Посреди усадебной  лужайки была устроена беседка из тесно посаженных молодых елочек. Возле барского дома со стороны речного склона был разбит сад из высоких, раскидистых черемух, а по кромке его росли рябины, так что в разное время года со стороны реки  можно было видеть над усадьбой то белоснежное  облако  цветущих черемух, то алую кайму  спелых рябиновых ягод. Ветки сада заглядывали прямо в окна барского дома.
Черемуховый сад  был  главной достопримечательностью деревни. Поскольку не росли в наших краях фруктовые деревья, этот сад  был главным прибежищем  для   ребятишек.

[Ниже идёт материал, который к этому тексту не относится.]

-- ==== Sys2Proof/WellFormed.lean ====
section
/-! DEFINITION. Which terms of Instr describe a command of their row: the written value names the row's own operation, and
a received list fits what the row can deliver. -/

namespace Sys2Proof

/-- A DIAG_READ covers whole words inside BAR4 (R86). -/
def diagRange (addr : BitVec 20) (len : Nat) : Bool := decide (0 < len ∧ addr.toNat + len ≤ 2 ^ 20)

/-- Reserved codewords of work SRAM (R87). -/
def WsLoc.wf : WsLoc → Bool
  | .reserved cw => decide ((0x4102 ≤ cw.toNat ∧ cw.toNat < 0x4800) ∨ 0x7000 ≤ cw.toNat)
  | _ => true

/-- The well-formedness of a command. -/
def Instr.wf : Instr → Bool
  | .ringEnable _ val => val.getLsbD 31
  | .ringDisable _ val => !val.getLsbD 31
  | .sliceTest val => val.getLsbD 31 && val.extractLsb' 8 2 == 1#2
  | .sliceMigrate val => val.getLsbD 31 && val.extractLsb' 8 2 == 2#2
  | .sliceRestore val => val.getLsbD 31 && val.extractLsb' 8 2 == 3#2
  | .burstGo val => val.getLsbD 31
  | .mdioGo val => val.getLsbD 31
  | .adcCalReq val => val.extractLsb' 0 2 != 0#2
  | .adcInjGo val => val.extractLsb' 0 2 != 0#2
  | .tcCapCmd _ val => val.extractLsb' 0 2 != 0#2
  | .diagRead addr len _ => diagRange addr len
  | .cfgProgram page => decide (1 ≤ page.toNat ∧ page.toNat ≤ 62)
  | .fetchCompletion ds => !ds.isEmpty
  | .workSramScrub loc _ => loc.wf
  | .laneReadmitReq bits => bits != 0
  | .laneTestReq bits => bits != 0
  | .registerWrite _ _ _ | .registerRcRead _ _ _ _ | .powerUp _ _ _ _ | .ref100Accept _ | .ref100Lost
  | .powerupSeqStep _ | .domainLateOpen _ | .domainOpenTimeout _ | .domainTrip _ _ | .laneGateReopen _
  | .vddAoLoss | .testModeRise | .rstNAssert | .rstNRelease _ _ | .bootSelftestDone _
  | .bootConfigReadDone _ _ _ _ _ | .bootLoadDone _ | .sumpRestore _ | .partnerWaitExpire | .slotTick _
  | .fireLaunch _ | .sliceRmw _ _ | .ceInterval | .laneSramScrub _ _ | .ringFetch
  | .fetchError _ | .dmaResume | .admitNop | .admitMark | .admitMarkSpec | .admitConfirm | .admitRevoke
  | .admitFence | .admitInvalidOpcode | .descComplete | .noticeWrite | .eventWrite | .telemetryRecord
  | .irqHoldExpire _ | .ticketDeadline _ | .bookedWrite _ _ | .resolutionDone _ | .perstNAssert
  | .perstNRelease | .configResponseReady | .linkRetrain _ _ | .dataLinkDown | .flr | .flrDone | .d3hotEntry
  | .d3hotExit | .busMasterDisable | .busMasterEnable | .tlpViolation _ _ | .dbSubTail _ | .dbCplHead _
  | .dbEvtHead _ | .dbTelHead _ | .heartbeat _ | .hbTimeout | .nmtRelease | .ringDisableDone _
  | .discoverSend _ | .identReceive _ _ _ | .configAckReceive _ _ | .configAckTimeout _ | .statusReceive _ _
  | .statusDeadline _ | .burstReceive _ _ | .burstTimeout | .vpFrameDrop _ _ | .vpSyncLoss _ | .haltSend
  | .sliceOpDone _ | .sampleFrameReceive _ _ | .scanBoundary _ | .evalPhase _ | .rswSend | .ringAgree _
  | .comparePhase _ | .drivePhase | .repairTimerExpire | .recurClear | .laneSelftestDone _ _ | .autoReadmit _
  | .fieldSample _ | .tpPulse _ | .tpCheck _ _ | .driveFrameReceive _ _ | .offPulseEnd _ | .islandTimeout _
  | .fdlLinkSilent _ | .fieldConfigReceive _ | .fieldResetFrame _ | .watchdogExpire | .stuckTimerExpire _
  | .outputOvlTimer _ | .groupOvlTimer _ | .tpOvlTimer _ | .fsLowEnter _ | .fsLowLeave _ | .fsSag _
  | .fsMissing _ | .netLinkUp _ _ | .netLinkDown _ | .ethFrameReceive _ _ | .netQualDone _ | .netLostRecover _
  | .netPathSilence _ _ | .connWatchdogExpire _ | .mdioDone _ | .osrSyncGain _ | .osrSyncLoss _ | .helloSend _
  | .helloReceive _ _ _ | .osrRttMeasure _ _ | .osrLostExpire _ | .osrFrameDrop _ _ | .timeSend
  | .timeReceive _ _ | .timeLockTimeout | .ringSyncMark | .ringSyncEdge _ | .fwdReceive _ _ | .ansReceive _ _
  | .fwdAnsTimeout _ | .rswReceive _ _ | .adcResult _ _ | .adcRegTrigger _ | .adcInjTrigger _
  | .adcScanTrigger _ _ | .adcCalAuto _ | .adcCalStart _ | .adcCalDone _ _ _ | .adcRefFault | .timerStep _
  | .tcCntWrite _ _ | .tcCmpWrite _ _ _ | .tcCapture _ _ | .tcFlagRead _ _ | .crcStart _ | .crcDin8 _ _
  | .crcDin16 _ _ | .crcDin32 _ _ | .faultForce _ _ | .blkReset _ | .chipReset | .errRelease | .errMinWidthEnd
  | .modeReqConfigure | .modeReqRun | .modeReqMaintain | .deliberateReset _ | .restart _ | .powerDown _
  | .sealCompare _ _ _ | .keyAssert | .keyRelease | .cfgErase | .cfgFinish | .cfgValidate | .cfgCmdDone _ _
  | .cfgHourlyCheck _ _ | .txnBegin | .txnCommit | .txnRollback | .txnApply | .statsSecond _ | .sumpStoreStart
  | .sumpStoreDone _ | .vpSyncGain _ | .dataLinkUp _ _ | .msixControlWrite _ _ | .fdlLinkSyncGain _
  | .fieldSupplyReturn _ | .pumpTokenExpire | .pumpSquareWaveEdge | .jtagTapClock _ => true

end Sys2Proof
end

Я тоже помню, как поутру, едва проснувшись, карабкались мы по шершавым стволам вверх – туда, где густо  чернели  кисти лаково блестящих ягод. Как, вытянувшись всем тельцем, словно ящерка, надо было  добраться до самой верхушки, притянуть за кончики листьев самую густо усыпанную ягодами ветку, а затем блаженно набивать рот этими  ягодами, такими сладко-терпкими, но вяжущими язык   до полной невозможности глотать.

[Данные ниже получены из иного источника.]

theorem test_wit_plain : Next (staged (desc 0 0 0 0) upRun) (staged (desc 0 0 0 0) upRun) (flight (desc 0 0 0 0)) 0
    ∧ Next (staged (desc 5 0 0 0) upRun) (staged (desc 5 0 0 0) upRun) (flight (desc 5 0 0 0)) 5
    ∧ ((staged (desc 5 0 0 0) upRun).dsc.flights.find? fun g => g.peer.isNone) = some (flight (desc 5 0 0 0))
    ∧ (staged (desc 5 0 0 0) upRun).dsc.cplq = []
    ∧ nextStaged (staged (desc 6 0 0 0) upRun).dsc.flights = some (flight (desc 6 0 0 0)) ∧ fmtBad (desc 6 0 0 0) = true
    ∧ admitReady (staged (desc 6 0 0 0) upRun) (flight (desc 6 0 0 0)) = true ∧ upRun.dom 5 = true := by
  unfold Next; decide

/-- One completion entry waits. -/
def upCplq : State := { staged (desc 5 0 0 0) upRun with
  dsc := { (staged (desc 5 0 0 0) upRun).dsc with cplq := [⟨.ok, 0, false, 0, 0, 0, false⟩] } }

theorem test_wit_invalid_neighbour : ({ flight (desc 6 0 0 0) with peer := some (0, 1) } : Flight).peer ≠ none
    ∧ nextStaged [{ flight (desc 6 0 0 0) with peer := some (0, 1) }] = some { flight (desc 6 0 0 0) with peer := some (0, 1) } := by decide

theorem test_wit_fence_waits : Next upCplq upCplq (flight (desc 5 0 0 0)) 5 ∧ upCplq.dsc.cplq ≠ [] := by
  unfold Next; decide

/-- A mark of two columns and three rows, open at the instant, late, past, and the write queues full. -/
def mark : RawDesc := desc 1 1200000 0x10000 2

/-- The queue of slice 0 is full. -/
def upFull : State := { staged mark upRun with cis := { up.cis with phys := up.cis.phys.set 0 { wq := List.replicate 256 oneWrite } } }

theorem test_wit_mark : Next (staged mark upRun) (staged mark upRun) (flight mark) 1 ∧ markRefused (staged mark upRun) (flight mark) (bandOf (staged mark upRun) mark) = none
    ∧ queuesReady (staged mark upRun) (markWrites (staged mark upRun) (flight mark) (bandOf (staged mark upRun) mark)) = true
    ∧ foreignPart (staged mark upRun) mark = none ∧ (flight mark).peer = none ∧ slotOpen (staged mark upRun) (bandOf (staged mark upRun) mark).kmin = true := by
  unfold Next; decide

theorem test_wit_mark_refused : Next (staged mark (upIn .maintain)) (staged mark (upIn .maintain)) (flight mark) 1
    ∧ markRefused (staged mark (upIn .maintain)) (flight mark) (bandOf (staged mark (upIn .maintain)) mark) = some .inhibited := by
  unfold Next; decide

set_option maxRecDepth 4000 in
theorem test_wit_mark_waits : Next upFull upFull (flight mark) 1 ∧ markRefused upFull (flight mark) (bandOf upFull mark) = none
    ∧ queuesReady upFull (markWrites upFull (flight mark) (bandOf upFull mark)) = false := by
  unfold Next; decide

/-- A mark whose first slot is no longer open. -/
def lateMark : RawDesc := desc 1 1000000 0 3

theorem test_wit_mark_late : Next (staged lateMark upRun) (staged lateMark upRun) (flight lateMark) 1
    ∧ markRefused (staged lateMark upRun) (flight lateMark) (bandOf (staged lateMark upRun) lateMark) = none
    ∧ slotOpen (staged lateMark upRun) (bandOf (staged lateMark upRun) lateMark).kmin = false := by
  unfold Next; decide

/-- The leader of a ring of two, with the time lock and links UP to a neighbour on either side. -/
def upLeader : State := { upRun.w R.OSR_ID_NDEV 1 with
  osr := { upRun.osr with ringId := 0, lock := true, links := Vector.replicate 2 { st := .up, sync := true } } }

/-- A mark of four columns, the last two of which are the eastern neighbour's. -/
def edgeMark : RawDesc := desc 1 1200000 0x307FE 2

theorem test_wit_mark_forwarded : ∀ n : Fin 2, let s := staged edgeMark (if n = 0 then upLeader else { upLeader with osr := { upLeader.osr with links := upRun.osr.links } })
    Next s s (flight edgeMark) 1 ∧ markRefused s (flight edgeMark) (bandOf s edgeMark) = none
    ∧ queuesReady s (markWrites s (flight edgeMark) (bandOf s edgeMark)) = true ∧ foreignPart s edgeMark = some (0, 2048, 1)
    ∧ s.locked = true ∧ pathTo s 0 = if n = 0 then some 0 else none := by
  unfold Next; decide

/-- A speculative mark that takes the lowest free ticket. -/
def specMark : RawDesc := desc 0xFFFF0002 1200000 0 0x20000

theorem test_wit_mark_spec : Next (staged specMark upRun) (staged specMark upRun) (flight specMark) 2 ∧ (flight specMark).peer = none
    ∧ foreignPart (staged specMark upRun) specMark = none ∧ specTicket (staged specMark upRun) specMark = some 0
    ∧ markRefused (staged specMark upRun) (flight specMark) (bandOf (staged specMark upRun) specMark) = none
    ∧ queuesReady (staged specMark upRun) (markWrites (staged specMark upRun) (flight specMark) (bandOf (staged specMark upRun) specMark)) = true
    ∧ (bandOf (staged specMark upRun) specMark).kmin - max (dDl specMark) 2 = 118
    ∧ ¬((staged specMark upRun).slot.tickZ 118 ≤ (staged specMark upRun).tb)
    ∧ (bookAll (bookLimit (staged specMark upRun)) 0 118 (markWrites (staged specMark upRun) (flight specMark) (bandOf (staged specMark upRun) specMark)) []).isSome = true := by
  unfold Next; decide

/-- Slots of three ticks, in which no resolution can be booked. -/
def upShort : State := staged (desc 0xFFFF0002 1000300 0 0x20000) ({ upRun with slot := { upRun.slot with len := 3 } }.w R.CIS_LEAD_LEAD_US 0)

theorem test_wit_mark_spec_waits : Next upShort upShort (flight (desc 0xFFFF0002 1000300 0 0x20000)) 2
    ∧ markRefused upShort (flight (desc 0xFFFF0002 1000300 0 0x20000)) (bandOf upShort (desc 0xFFFF0002 1000300 0 0x20000)) = none
    ∧ foreignPart upShort (desc 0xFFFF0002 1000300 0 0x20000) = none ∧ specTicket upShort (desc 0xFFFF0002 1000300 0 0x20000) = some 0
    ∧ queuesReady upShort (markWrites upShort (flight (desc 0xFFFF0002 1000300 0 0x20000)) (bandOf upShort (desc 0xFFFF0002 1000300 0 0x20000))) = true
    ∧ bookLimit upShort = 0
    ∧ bookAll (bookLimit upShort) 0 333431 (markWrites upShort (flight (desc 0xFFFF0002 1000300 0 0x20000))
        (bandOf upShort (desc 0xFFFF0002 1000300 0 0x20000))) [] = none
    ∧ (bandOf upShort (desc 0xFFFF0002 1000300 0 0x20000)).kmin = 333433 := by
  unfold Next; decide

/-- A ticket of one cell, in slot 120 of column 0. -/
def ticket (st : TicketState) : Ticket :=
  ⟨st, false, false, 0, 0, 0, 0, 120, 0, 2, 99, 1200000, false, 0, false, false⟩

/-- Ticket 32767 is held. -/
def upTicket (st : TicketState) (s : State) : State := { s with tkt := { recs := [(32767, ticket st)], books := [] } }

theorem test_wit_confirm : ∀ e ∈ [(3, desc 0x7FFF0003 0 0 0), (4, desc 0x7FFF0004 0 0 0)],
    Next (staged e.2 upRun) (staged e.2 upRun) (flight e.2) e.1 ∧ inhibited (staged e.2 upRun) (flight e.2) = false
    ∧ mget (staged e.2 upRun).tkt.recs (dTicket e.2) = none
    ∧ Next (upTicket .open (staged e.2 upRun)) (upTicket .open (staged e.2 upRun)) (flight e.2) e.1 ∧ inhibited (upTicket .open (staged e.2 upRun)) (flight e.2) = false
    ∧ mget (upTicket .open (staged e.2 upRun)).tkt.recs (dTicket e.2) = some (ticket .open) ∧ (ticket .open).state = .open
    ∧ (ticket (.closing 7)).state ≠ .open ∧ inhibited (staged e.2 (upIn .maintain)) (flight e.2) = true
    ∧ Next (staged e.2 (upIn .maintain)) (staged e.2 (upIn .maintain)) (flight e.2) e.1 ∧ (ticket .open).fwd = false ∧ ((upTicket .open (staged e.2 upRun)).tb : Int) < upRun.slot.tickZ (ticket .open).due
    ∧ queuesReady (upTicket .open (staged e.2 upRun)) (ticketWrites (upTicket .open (staged e.2 upRun)) (ticket .open)
        (firstOpen (upTicket .open (staged e.2 upRun))) (if e.1 = 3 then .confirm else .dec) (some 4)) = true := by
  unfold Next; decide

/-- Descriptors admitted: one that lost a slice, one with a neighbour's answer, and one that is the host's alone. -/
def done (lost : Bool) (fwd : Option FwdPart) : Flight :=
  { id := 4, raw := mark, phase := .admitted, status := .ok, sliceLost := lost, fwd := fwd }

И никто из нас ни разу не упал с дерева.
Другим прибежищем для малышей была река с удивительно чистой, прозрачной до самого дна водой.   Если встать на плоский камень в паре метров от берега, сверху прикрытый водой, можно   было  увидеть, как неспешно начинают ходить вокруг  большие рыбы, чуть ли не  пытаясь из любопытства  ткнуться  носом в наши ноги.  Рядом, на отмели  суетились  мальки, поодаль в тихой заводи  висели  над лилиями да   кувшинками синие стрекозы. А на другой стороне реки загадочно темнел, отражаясь в глубокой воде, густой бор.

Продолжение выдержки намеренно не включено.